The long life of the jingle, composed by Yukifumi Makino under the supervision of sound director Masato Nakamura, of the J-pop band Dreams Come True, can be attributed to both the franchise’s wide-reaching success and the internet’s inability to let anything go. “Anything like that that [people have] got a sort of nostalgia for tends to end up becoming a meme at some point, doesn’t it?” Justice remarks.
But what makes it so memorable is its ingenious composition. London-based music therapist Marianne Rizkallah points out that dramatic increases in tempo like the one implemented in Sonic have been shown to lead to elevated heart rates in listeners (an element of the stress response); and the leap between between two consecutive pitches — C-natural and C-sharp — presents an additional source of agitation. “That’s an interval of a semitone, which, played one after the other, sounds quite dissonant, and played together sounds really scrunchy. Our ears can hear that the frequencies are clashing,” she explains. “It’s the same motif that’s used in Jaws.”
Compounding these factors is the unresolved repetition: “[The jingle] doesn’t go anywhere. You’re just kind of stuck in this dissonant pattern, which is only getting faster and faster and faster, and louder and louder and louder. That’s why it feels like a stressor to us,” Rizkallah says.
This lack of resolution, however, should be seen as a feature rather than a defect. Karen Collins, an associate professor of communication arts at the University of Waterloo and author of Game Sound: An Introduction to the History, Theory and Practice of Video Game Music and Sound Design, explains that tense music is one of many ways game designers maintain player engagement. “Having the tension there is like having a question unanswered,” Collins explains. “You want to hear the answer, you want to stick around for the ending, because having something left unresolved is frustrating.
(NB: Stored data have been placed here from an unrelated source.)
-- ==== Sys2Proof/Laws/Requests.lean ====
section
/-! SUPPORT. What answering a request leaves alone, and what a write, a proxied write and a descriptor that pass their checks come to. -/

namespace Sys2Proof.Machine

/-- What an answer leaves as it was: every object of both parts and every part of the state but what is sent or queued for a fabric port, the sequence counters, the completions of the rings and the sessions. -/
structure AnswerFrame (s t : State) : Prop where
  freeCtr : t.freeCtr = s.freeCtr
  pins : t.pins = s.pins
  hSeq : t.hSeq = s.hSeq
  bd : t.bd = s.bd
  tm : t.tm = s.tm
  ct : t.ct = s.ct
  tr : t.tr = s.tr
  ln : t.ln = s.ln
  gr : t.gr = s.gr
  se : t.se = s.se
  rd : t.rd = s.rd
  la : t.la = s.la
  ma : t.ma = s.ma
  sp : t.sp = s.sp
  si : t.si = s.si
  ki : t.ki = s.ki
  tw : t.tw = s.tw
  up : { t.up with q := s.up.q } = s.up
  me : t.me = s.me
  ir : t.ir = s.ir
  sc : t.sc = s.sc
  pw : t.pw = s.pw
  pending : t.pending = s.pending
  obj : ∀ sd k, t.ob sd k = s.ob sd k

namespace AnswerFrame

theorem refl (s : State) : AnswerFrame s s := by constructor <;> intros <;> rfl

theorem trans {s t u : State} (a : AnswerFrame s t) (b : AnswerFrame t u) : AnswerFrame s u where
  freeCtr := b.freeCtr.trans a.freeCtr
  pins := b.pins.trans a.pins
  hSeq := b.hSeq.trans a.hSeq
  bd := b.bd.trans a.bd
  tm := b.tm.trans a.tm
  ct := b.ct.trans a.ct
  tr := b.tr.trans a.tr
  ln := b.ln.trans a.ln
  gr := b.gr.trans a.gr
  se := b.se.trans a.se
  rd := b.rd.trans a.rd
  la := b.la.trans a.la
  ma := b.ma.trans a.ma
  sp := b.sp.trans a.sp
  si := b.si.trans a.si
  ki := b.ki.trans a.ki
  tw := b.tw.trans a.tw
  up := by
    have e := a.up; rw [← b.up] at e; exact e
  me := b.me.trans a.me
  ir := b.ir.trans a.ir
  sc := b.sc.trans a.sc
  pw := b.pw.trans a.pw
  pending := b.pending.trans a.pending
  obj sd k := (b.obj sd k).trans (a.obj sd k)

theorem ite {s a b : State} {p : Prop} [Decidable p] (ha : AnswerFrame s a) (hb : AnswerFrame s b) : AnswerFrame s (if p then a else b) := by
  split <;> assumption

theorem more {s a b : State} {p : Prop} [Decidable p] (ha : AnswerFrame s a) (hb : AnswerFrame a b) : AnswerFrame s (if p then b else a) := by
  split; exact ha.trans hb; exact ha

theorem foldl {α : Type} {s : State} (f : State → α → State) (hf : ∀ t a, AnswerFrame t (f t a)) (l : List α) : AnswerFrame s (l.foldl f s) := by
  induction l generalizing s with
  | nil => exact refl s
  | cons a l ih => exact (hf s a).trans ih

end AnswerFrame

open AnswerFrame

theorem AnswerFrame.put (s : State) (c : Chan) (i : Nat) (b : List Nat) : AnswerFrame s (s.put c i b) := by
  constructor <;> intros <;> first | rfl | simp

theorem ringPost_frame (s : State) (ring : Nat) : AnswerFrame s (s.ringPost ring) := by
  unfold State.ringPost
  split
  · exact put _ _ _ _
  · exact refl s

theorem complete_frame (s : State) (ring tag : Nat) (b : Bool) (r : Res) : AnswerFrame s (s.complete ring tag b r) := by
  unfold State.complete
  refine AnswerFrame.ite ?_ ?_
  · have e : ∀ fs, State.form .icd 0x61 2 0 0 fs s = (mkRec 0x61 2 0 (s.srcGid .icd 0x61) (s.seqOf .icd 0x61) 0 fs, s.bumpSeq .icd 0x61) := by
      intro fs
      have : digestTypes.contains 0x61 = false := by decide
      simp only [State.form, this, Bool.false_eq_true, and_false, if_false]
    rw [e]
    refine trans ?_ (ringPost_frame _ _)
    constructor <;> first | rfl | (intro sd k; cases sd <;> rfl)
  · constructor <;> first | rfl | (intro sd k; cases sd <;> rfl)

theorem reply_frame (s : State) (n tag : Nat) (body : List Nat) : AnswerFrame s (s.reply n tag body) := by
  unfold State.reply
  split
  · exact refl s
  · constructor <;> first | rfl | (intro sd k; cases sd <;> rfl)

/-- An answer that says OK, or any answer to a session, a ring, a VF or a device, changes no object. -/
theorem answer_frame (s : State) (q : Req) (k : Nat) (wr : Bool) {r : Res} (h : r.st = 0) (vals : List Nat) :
    AnswerFrame s (s.answer q k wr r vals) := by
  unfold State.answer
  split
  · exact complete_frame _ _ _ _ _
  · exact reply_frame _ _ _ _
  · exact put _ _ _ _
  · exact put _ _ _ _
  · rw [if_pos h]; exact ite (refl s) (put _ _ _ _)
  · rw [if_pos h]; exact ite (refl s) (put _ _ _ _)

theorem xOwn_frame (s : State) (st : Nat) (r : Rec) : AnswerFrame s (s.xOwn st r) := by
  unfold State.xOwn
  split
  · constructor <;> first | rfl | (intro sd k; cases sd <;> rfl)
  · exact refl s

/-- A message to the twin changes nothing but the queues of the fabric ports. -/
theorem xMsg_frame (s : State) (tag : Nat) (body : List Nat) : AnswerFrame s (s.xMsg tag body) :=
  AnswerFrame.foldl _ (fun t r => xOwn_frame t stControl r) _

theorem twinOrder_frame (s : State) (k v : Nat) : AnswerFrame s (s.twinOrder k v) := by
  unfold State.twinOrder
  refine ite (refl s) (trans ?_ (xMsg_frame _ _ _))
  constructor <;> first | rfl | (intro sd k; cases sd <;> rfl)

theorem holdAnswer_frame (s : State) (k : Nat) (a : HeldAnswer) : AnswerFrame s (s.holdAnswer k a) := by
  unfold State.holdAnswer
  split
  · constructor <;> first | rfl | (intro sd k; cases sd <;> rfl)
  · exact refl s

/-- A write that passes its checks and that the object's own operation accepts (R504–R508). -/
theorem reqWrite_ok {q : Req} {k v : Nat} {f : Op} {s : State} (h : s.Accepts q k v) (hr : (f s).2.st = 0) :
    AnswerFrame (f s).1 (s.reqWrite q k v f) := by
  obtain ⟨h1, h2, h3, h4, h5⟩ := h
  have e : s.reqWrite q k v f = if ((tget ((f s).1.twinOrder k v).mo.applying k).isSome) = true then ((f s).1.twinOrder k v).holdAnswer k ⟨q, false, false, [], []⟩
      else ((f s).1.twinOrder k v).answer q k true (f s).2 [] := by
    simp [State.reqWrite, h1, h2, h3, h4, State.writeThrough, h5, hr]
  rw [e]
  exact (twinOrder_frame _ _ _).trans (AnswerFrame.ite (holdAnswer_frame _ _ _) (answer_frame _ _ _ _ hr _))

/-- A write that passes its checks and that the object's own operation refuses, to a requester that is answered outside the dictionary. -/
theorem reqWrite_no {q : Req} {k v : Nat} {f : Op} {s : State} (h : s.Accepts q k v) (hr : (f s).2.st ≠ 0) :
    s.reqWrite q k v f = (f s).1.answer q k true (f s).2 [] := by
  obtain ⟨h1, h2, h3, h4, h5⟩ := h
  simp [State.reqWrite, h1, h2, h3, h4, State.writeThrough, h5, hr]

/-- A descriptor from a requester that may submit it (R190, R495). -/
theorem descriptor_ok {q : Req} {f : Op} {s : State} (h : s.AcceptsDesc q) (hr : (f s).2.st = 0) :
    AnswerFrame (f s).1 (s.descriptor q f) := by
  obtain ⟨h1, h2, h3⟩ := h
  have e : s.descriptor q f = (f s).1.answer q 0 true (f s).2 [] := by simp [State.descriptor, h1, h2, h3]
  rw [e]
  exact answer_frame _ _ _ _ hr _

/-- What a proxied write leaves as it was beside what an answer touches: all but the Tray's copies of Helad objects (R548). -/
theorem proxyWrite_ok {q : Req} {k v : Nat} {f : Op} {s : State} (h : s.AcceptsProxy q k v) (hr : (f (s.wakeFor k)).2.st = 0) :
    AnswerFrame ((f (s.wakeFor k)).1.copySet ((f (s.wakeFor k)).1.h O.SlotNumber) k v) (s.proxyWrite q k v f) := by
  obtain ⟨h1, h2, h3, h4, h5, h6⟩ := h
  have e : s.proxyWrite q k v f =
      ((f (s.wakeFor k)).1.copySet ((f (s.wakeFor k)).1.h O.SlotNumber) k v).answer q k true (f (s.wakeFor k)).2 [] := by
    simp [State.proxyWrite, h1, h2, h3, h4, h5, h6, hr]
  rw [e]
  exact answer_frame _ _ _ _ hr _

/-- Waking a domain changes the domains alone (R74). -/
theorem wake_eq (s : State) (d : Nat) : ∃ x, s.wake d = { s with bd := x } := by
  unfold State.wake
  split
  · exact ⟨_, rfl⟩
  · exact ⟨s.bd, rfl⟩

theorem wakeFor_eq (s : State) (k : Nat) : ∃ x, s.wakeFor k = { s with bd := x } := by
  unfold State.wakeFor
  split
  · obtain ⟨x, hx⟩ := wake_eq s 4
    rw [hx]
    rename_i d _
    obtain ⟨y, hy⟩ := wake_eq { s with bd := x } d
    exact ⟨y, by rw [hy]⟩
  · exact wake_eq s 4

end Sys2Proof.Machine
end

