-- ==== Sys2Proof/Tests/Slice0.lean ====
section
/-! SUPPORT. Small tests: commands with an operand outside its form, worked examples of the spec, and for every statement states and operands that meet its hypotheses. -/

namespace Sys2Proof.Tests

open Sys2Proof.Machine

set_option maxRecDepth 20000
set_option Elab.async false
set_option linter.unusedVariables false

/-! ### Helpers -/

/-- A reset block with these objects set at the Helad and at the Icdon IX40. -/
def st (h c : List (Nat × Nat)) : State := { State.reset with hd := dictCanon .hel h, cd := dictCanon .icd c }
/-- The same with slot 0 ACTIVE. -/
def stp (h c : List (Nat × Nat)) : State := st ((O.SlotNumber, 0) :: h) ((O.SlotState, 2) :: c)
/-- The same at an FT of both parts. -/
def atFt (x : Nat) (s : State) : State := { s with tm := { s.tm with hc := { s.tm.hc with ft := x }, ic := { s.tm.ic with ft := x } } }
/-- The same with every Helad domain awake. -/
def up (s : State) : State := { s with bd := { s.bd with dom := [(1, 2), (2, 2), (3, 2), (4, 2), (5, 2)] } }
/-- An operator in session 1. -/
def qs : Req := ⟨.op, 0, .session 1, 7⟩
/-- A maintainer in session 1. -/
def qm : Req := ⟨.mt, 0, .session 1, 7⟩
/-- An operator on ring 1. -/
def qr : Req := ⟨.op, 0, .ring 1, 7⟩
/-- A device. -/
def qd : Req := ⟨.op, 0, .device 9, 7⟩
/-- What a good start finds. -/
def pu0 : PowerUp := ⟨true, true, 9, 1, 9, 1, some (1, 7), some (1, 7), none, 0, 0, [], []⟩
/-- A write that finds it. -/
def env0 : WriteEnv := ⟨pu0, true, [], 0, 0, false⟩
/-- Core 5 (group 1, RUNNING) at the bundle in its first eight bytes of code, with the registers and effects given. -/
def sc (w0 w1 : Nat) (regs : List (Nat × Nat)) (es : List SEff) : SCore :=
  ⟨0, (regs.foldl (fun r p => tset r p.1 p.2) []), memWrite 64 (natBytes 8 0x1122334455667788) (memWrite 0 (natBytes 4 w0 ++ natBytes 4 w1) []), [], es, none, [], 0, none⟩
/-- A Steep image header: 64 bytes of code and of data, contexts of 64 bytes, a ring of 4096. -/
def simg : Rec := mkRec 0xB2 8 0 0 0 0 [(144, 16, 1), (168, 16, 64), (192, 32, 64), (224, 32, 64), (256, 32, 4096)]
/-- Core 5 in its running group. -/
def scst (c : SCore) : State :=
  let s := st [] [(kState 17, 1)]
  { s with ma := { s.ma with units := [(17, { Feed.new with img := simg })] }, sp := { s.sp with cores := [(5, c)] } }
/-- The same with an EPOCH image. -/
def scse (c : SCore) : State :=
  let s := st [] [(kState 17, 1)]
  { s with ma := { s.ma with units := [(17, { Feed.new with img := mkRec 0xB2 8 0 0 0 0 [(136, 1, 1), (144, 16, 1), (168, 16, 64), (192, 32, 64), (224, 32, 64), (256, 32, 4096)] })] }, sp := { s.sp with cores := [(5, c)] } }
/-- A NOP has executed in a slot. -/
def nopIn (slot : Nat) : List SEff := [{ effRegs [] with slot := slot }]
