-- ==== Sys2Proof/Machine/Flags.lean ====
section
/-! DEFINITION. The block has no status flags (`10_state.md` R14). What it has in their place is the Outcome, an
output of the step; here is its encoding on the ports `out_valid`, `out_kind` and `out_value` (`10_state.md` R24,
R26, decision D36). -/

namespace Sys2Proof.Machine

/-- The number of a no-reply reason on `out_value` (R26). -/
def reasonNumber : DropReason → BitVec 9
  | .overflow => 0#9
  | .short => 1#9
  | .crc => 2#9
  | .foreign => 3#9

/-- The number of an exception code on `out_value` (R26, R62). -/
def codeNumber : ExcCode → BitVec 9
  | .illegalFunction => 1#9
  | .illegalDataAddress => 2#9
  | .illegalDataValue => 3#9
  | .serverFailure => 4#9

/-- `out_valid`: a cycle ended with a result other than no-activity (R24). -/
def ServiceOutcome.valid : ServiceOutcome → Bool
  | .noActivity => false
  | .frameProcessed _ => true
  | .exception _ => true
  | .noReply _ => true

/-- `out_kind` (R26). -/
def ServiceOutcome.kind : ServiceOutcome → BitVec 2
  | .noActivity => 0#2
  | .frameProcessed _ => 1#2
  | .exception _ => 2#2
  | .noReply _ => 3#2

/-- `out_value` (R26). -/
def ServiceOutcome.value : ServiceOutcome → BitVec 9
  | .noActivity => 0#9
  | .frameProcessed len => BitVec.ofNat 9 len
  | .exception code => codeNumber code
  | .noReply reason => reasonNumber reason

end Sys2Proof.Machine
end

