/-- Only what passed the check for 8 bytes is judged by VALIDATE. -/
theorem frameVerdict_inRange (slave : Byte) (n : Nat) (f : List Byte) :
    (frameVerdict slave n f).InRange f.length := by
  obtain h4 | h4 := Nat.lt_or_ge f.length 4
  · rw [frameVerdict_short _ _ h4]; trivial
  cases hcrc : crcCheck f with
  | false => rw [frameVerdict_crc h4 hcrc]; trivial
  | true =>
    by_cases hslave : f.getD 0 0#8 = slave
    case neg => rw [frameVerdict_foreign h4 hcrc hslave]; trivial
    rw [frameVerdict_addressed h4 hcrc hslave]
    split_ifs with hfn h8
    · exact ExcCode.noConfusion
    · trivial
    · exact validateVerdict_inRange (not_lt.mp h8) (validate_ne_serverFailure _ _ _ _ _)

theorem step_outcome_inRange {s t : State} (h : step s = .next t) : t.outcome.InRange s.len.val := by
  obtain ⟨s1, _, rfl⟩ | ⟨s1, _, rfl⟩ | ⟨s1, s2, hp, hproc, rfl⟩ := step_cases h
  · trivial
  · trivial
  · obtain rfl := poll_frame hp
    have hlen : s.len.val = s.settledByPoll.frame.length := by rw [settledByPoll_frame, length_frame]
    rw [endCycle_outcome, process_next_outcome hproc, hlen]
    exact frameVerdict_inRange ..

/-! ## The state in which a cycle ends (R78, R122, R123) -/

/-- POLL answers OVERFLOW only by discarding all bytes, held and waiting (R78). -/
theorem poll_overflow {s s1 : State} (h : poll s = (.overflow, s1)) :
    s1 = { s with rx := [], len := 0, fsm := .idle } := by
  unfold poll at h
  obtain ⟨hpoll, _⟩ | ⟨hpoll, _⟩ | ⟨_, base, _, hpoll⟩ := pollAt_cases (elapsed s) s <;> rw [hpoll] at h
  · cases h
  · cases h
  · obtain ⟨_, hdrain⟩ | ⟨_, hdrain⟩ := drain_cases base s <;> rw [hdrain] at h <;> cases h
    rfl

theorem RequestResult.txEn_low {s t : State} (h : RequestResult s t) (hen : s.txEn = false) : t.txEn = false := by
  obtain rfl | ⟨_, _, _, _, _, ⟨_, _, _, _, _, hsent, _⟩, _⟩ := h.shape
  · exact hen
  · rw [hsent, hen, ite_self]

/-- A drop drives no signal, and a send ends with `tx_en` low, if it drives it at all (R113, R130). -/
theorem process_txEn_low {s t : State} (h : process s = .next t) (hen : s.txEn = false) : t.txEn = false := by
  obtain ⟨r, _, rfl⟩ | ⟨i, _, _, hresult⟩ := process_next h
  · exact hen
  · exact hresult.txEn_low hen

end Sys2Proof.Machine

namespace Sys2Proof.Proofs

open Machine

/-- Settles O33: a poll without a frame answers, and so does a cycle, unless its request is stuck in its send. -/
theorem stepAnswersOrWaitsForTransport : Obligations.StepAnswersOrWaitsForTransport := by
  unfold Obligations.StepAnswersOrWaitsForTransport
  intro s
  rw [← takeInputs_cfg s]
  exact service_answers_or_stuck (takeInputs s)

/-- Settles O39: the Outcome is in range, and its encoding on the ports loses nothing, since `len` has 9 bits. -/
theorem outcomeArgumentIsInRange : Obligations.OutcomeArgumentIsInRange := by
  unfold Obligations.OutcomeArgumentIsInRange
  intro s t h
  have hrange := step_outcome_inRange h
  refine ⟨fun hout => ?_, fun n hout => ?_, fun code hout => ?_, fun reason hout => ?_⟩ <;> rw [hout] at hrange ⊢
  · exact ⟨rfl, rfl, rfl⟩
  · obtain ⟨hn, h8⟩ := hrange
    have hmax : n < 257 := hn ▸ s.len.isLt
    exact ⟨hn, h8, by omega, rfl, rfl, Nat.mod_eq_of_lt (by omega)⟩
  · refine ⟨rfl, rfl, ?_⟩
    cases code with
    | serverFailure => exact absurd rfl hrange
    | _ => simp [ServiceOutcome.value, codeNumber]
  · refine ⟨rfl, rfl, ?_⟩
    cases reason <;> simp [ServiceOutcome.value, reasonNumber]
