-- ==== Sys2Proof/Machine/Flags.lean ====
section
/-! DEFINITION. The conditions on the flags (10_state.md R28 to R31, 60_exceptions.md R139), the hold condition
(30_encoding.md R66) and the status port (10_state.md R33, 60_exceptions.md R136). CPFM has no arithmetic flag (R32). -/

namespace Sys2Proof.Machine

/-- Faulted: `ERRC ≠ 0` (00_scope.md R12). -/
def State.faulted (s : State) : Bool := s.errc.isSome

/-- `EOS = 1` or `SFAIL = 1`: `MOD` and `FLUSH` then fault with `E_STOPPED` (60_exceptions.md R132). -/
def State.ended (s : State) : Bool := s.eos || s.sfail

/-- Whether an instruction is a `MOD`, the only one that can be held. -/
def isMod : Instr → Bool
  | .mod _ => true
  | .ldkl _ => false
  | .ldkh _ => false
  | .clrph => false
  | .flush => false

/-- `HOLD(w)` for a word `w` that decodes to `i` (30_encoding.md R66). -/
def State.holds (s : State) (i : Instr) : Bool := !s.faulted && isMod i && !s.eos && !s.sfail && s.own

/-- The value of a fault code (60_exceptions.md R131). -/
def faultBits : FaultCode → BitVec 3
  | .illop => 1
  | .rsvd => 2
  | .stopped => 3

/-- `ERRC` as its 3 bits; 0 is no fault (10_state.md R31). -/
def errcBits : Option FaultCode → BitVec 3
  | none => 0
  | some c => faultBits c

/-- `STATUS = {WR_PTR, 0b00, ERRC, SFAIL, EOS, OWN}` (10_state.md R33, SR0). -/
def State.statusWord (s : State) : Word :=
  ((((s.wrPtr ++ (0 : BitVec 2)) ++ errcBits s.errc) ++ BitVec.ofBool s.sfail) ++ BitVec.ofBool s.eos) ++
    BitVec.ofBool s.own

/-- The `VCNT` status word (10_state.md R33, SR1). -/
def State.vcntWord (s : State) : Word := (0 : BitVec 8) ++ s.vcnt

/-- The `ERRW` status word (10_state.md R33, SR2). -/
def State.errwWord (s : State) : Word := s.errw

/-- The output `buf_rdy_o = OWN` (30_encoding.md R60). -/
def State.bufRdy (s : State) : Bool := s.own

/-- The output `fault_o = (ERRC ≠ 0) or (SFAIL = 1)` (30_encoding.md R60, 60_exceptions.md R136). -/
def State.faultOut (s : State) : Bool := s.faulted || s.sfail

end Sys2Proof.Machine
end

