-- ==== Sys2Proof/Machine/Stream.lean ====
section
/-! DEFINITION. The meaning of `FLUSH` (42_stream_control.md R111, R112). -/

namespace Sys2Proof.Machine

/-- `FLUSH` (42_stream_control.md R111): discarded while faulted; `E_STOPPED` after the end of the stream or a failed push
(60_exceptions.md R132); otherwise the stream ends, whoever owns the buffer: `FLUSH` is never held. -/
def execFlush (s : State) : Answer :=
  if s.faulted then .next s
  else if s.ended then .next (s.raise .stopped (encode .flush))
  else .next s.endStream

end Sys2Proof.Machine
end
So with music, you can build up this tension and the release is either they die — which is leaving it unresolved because [the player will] want to get to the ‘right’ ending, so they keep playing the game — or they win and get to the next level,” she says. “Without the high anxiety, you don’t get the catharsis, the fun part of the emotional side of the story.”
Indeed, for all the associated stress, Justice remembers feeling compelled to keep playing not in spite of, but because of the feeling of being on edge, likening it to the way the non-stop tension of Resident Evil kept her on edge and engrossed as a teenager. “We kind of get addicted to that [feeling], whether you play games or whether you watch movies,” she says.
And if the stress turns out to be too much to handle, Collins has a simple solution: “The easiest way to get through this type of area is turn off the sound.”
We suspect this advice will apply to the new movie, too.